From: Gao Xiang <hsiangkao@linux.alibaba.com>
To: Bo Liu <liubo03@inspur.com>, xiang@kernel.org, chao@kernel.org
Cc: linux-erofs@lists.ozlabs.org, linux-kernel@vger.kernel.org
Subject: Re: [PATCH 2/2] erofs: support deflate decompress by using Intel QAT
Date: Tue, 13 May 2025 13:47:16 +0800 [thread overview]
Message-ID: <3617ba19-e721-4e70-bb94-8a207d2aa8a6@linux.alibaba.com> (raw)

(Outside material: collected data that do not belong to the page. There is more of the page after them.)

-- ==== Sys2Proof/Machine/Logical.lean ====
section
/-! DEFINITION. AND, ORA, EOR, BIT (43_logical.md).
Each table row has a meaning of its own: the operation, the row's mode with its operand bytes, and the
row's base cost. -/

namespace Sys2Proof.Machine

/-- AND (43_logical.md R166): bitwise and with the accumulator. -/
def Cpu.and (m : Byte) (c : Cpu) : Cpu := (c.setA (c.a &&& m)).setZN (c.a &&& m)
@[inherit_doc Cpu.and] def performAnd (r : Source) (base : Nat) (s : State) : Result := readInstr r base Cpu.and s

/-! The rows of AND (30_encoding.md R109). -/

def execAndImm (imm : Byte) (s : State) : Result := performAnd (.imm imm) 2 s
def execAndZp (zp : Byte) (s : State) : Result := performAnd (.mem (.zp zp)) 3 s
def execAndZpx (zp : Byte) (s : State) : Result := performAnd (.mem (.zpx zp)) 4 s
def execAndAbs (addr : Addr) (s : State) : Result := performAnd (.mem (.abs addr)) 4 s
def execAndAbx (addr : Addr) (s : State) : Result := performAnd (.mem (.abx addr)) 4 s
def execAndAby (addr : Addr) (s : State) : Result := performAnd (.mem (.aby addr)) 4 s
def execAndIzx (zp : Byte) (s : State) : Result := performAnd (.mem (.izx zp)) 6 s
def execAndIzy (zp : Byte) (s : State) : Result := performAnd (.mem (.izy zp)) 5 s

/-- ORA (43_logical.md R167): bitwise or with the accumulator. -/
def Cpu.ora (m : Byte) (c : Cpu) : Cpu := (c.setA (c.a ||| m)).setZN (c.a ||| m)
@[inherit_doc Cpu.ora] def performOra (r : Source) (base : Nat) (s : State) : Result := readInstr r base Cpu.ora s

/-! The rows of ORA (30_encoding.md R109). -/

def execOraImm (imm : Byte) (s : State) : Result := performOra (.imm imm) 2 s
def execOraZp (zp : Byte) (s : State) : Result := performOra (.mem (.zp zp)) 3 s
def execOraZpx (zp : Byte) (s : State) : Result := performOra (.mem (.zpx zp)) 4 s
def execOraAbs (addr : Addr) (s : State) : Result := performOra (.mem (.abs addr)) 4 s
def execOraAbx (addr : Addr) (s : State) : Result := performOra (.mem (.abx addr)) 4 s
def execOraAby (addr : Addr) (s : State) : Result := performOra (.mem (.aby addr)) 4 s
def execOraIzx (zp : Byte) (s : State) : Result := performOra (.mem (.izx zp)) 6 s
def execOraIzy (zp : Byte) (s : State) : Result := performOra (.mem (.izy zp)) 5 s

/-- EOR (43_logical.md R168): bitwise exclusive or with the accumulator. -/
def Cpu.eor (m : Byte) (c : Cpu) : Cpu := (c.setA (c.a ^^^ m)).setZN (c.a ^^^ m)
@[inherit_doc Cpu.eor] def performEor (r : Source) (base : Nat) (s : State) : Result := readInstr r base Cpu.eor s

/-! The rows of EOR (30_encoding.md R109). -/

def execEorImm (imm : Byte) (s : State) : Result := performEor (.imm imm) 2 s
def execEorZp (zp : Byte) (s : State) : Result := performEor (.mem (.zp zp)) 3 s
def execEorZpx (zp : Byte) (s : State) : Result := performEor (.mem (.zpx zp)) 4 s
def execEorAbs (addr : Addr) (s : State) : Result := performEor (.mem (.abs addr)) 4 s
def execEorAbx (addr : Addr) (s : State) : Result := performEor (.mem (.abx addr)) 4 s
def execEorAby (addr : Addr) (s : State) : Result := performEor (.mem (.aby addr)) 4 s
def execEorIzx (zp : Byte) (s : State) : Result := performEor (.mem (.izx zp)) 6 s
def execEorIzy (zp : Byte) (s : State) : Result := performEor (.mem (.izy zp)) 5 s

/-- BIT (43_logical.md R169): flags only. -/
def performBit (r : Source) (base : Nat) (s : State) : Result := readInstr r base Cpu.bitTest s

/-! The rows of BIT (30_encoding.md R109). -/

def execBitZp (zp : Byte) (s : State) : Result := performBit (.mem (.zp zp)) 3 s
def execBitAbs (addr : Addr) (s : State) : Result := performBit (.mem (.abs addr)) 4 s

end Sys2Proof.Machine
end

In-Reply-To: <20250410042048.3044-3-liubo03@inspur.com>
Hi Bo,
On 2025/4/10 12:20, Bo Liu wrote:
> This patch introdueces the use of the Intel QAT to decompress compressed
> data in the EROFS filesystem, aiming to improve the decompression speed
> of compressed datea.
>
> We created a 285MiB compressed file and then used the following command to
> create EROFS images with different cluster size.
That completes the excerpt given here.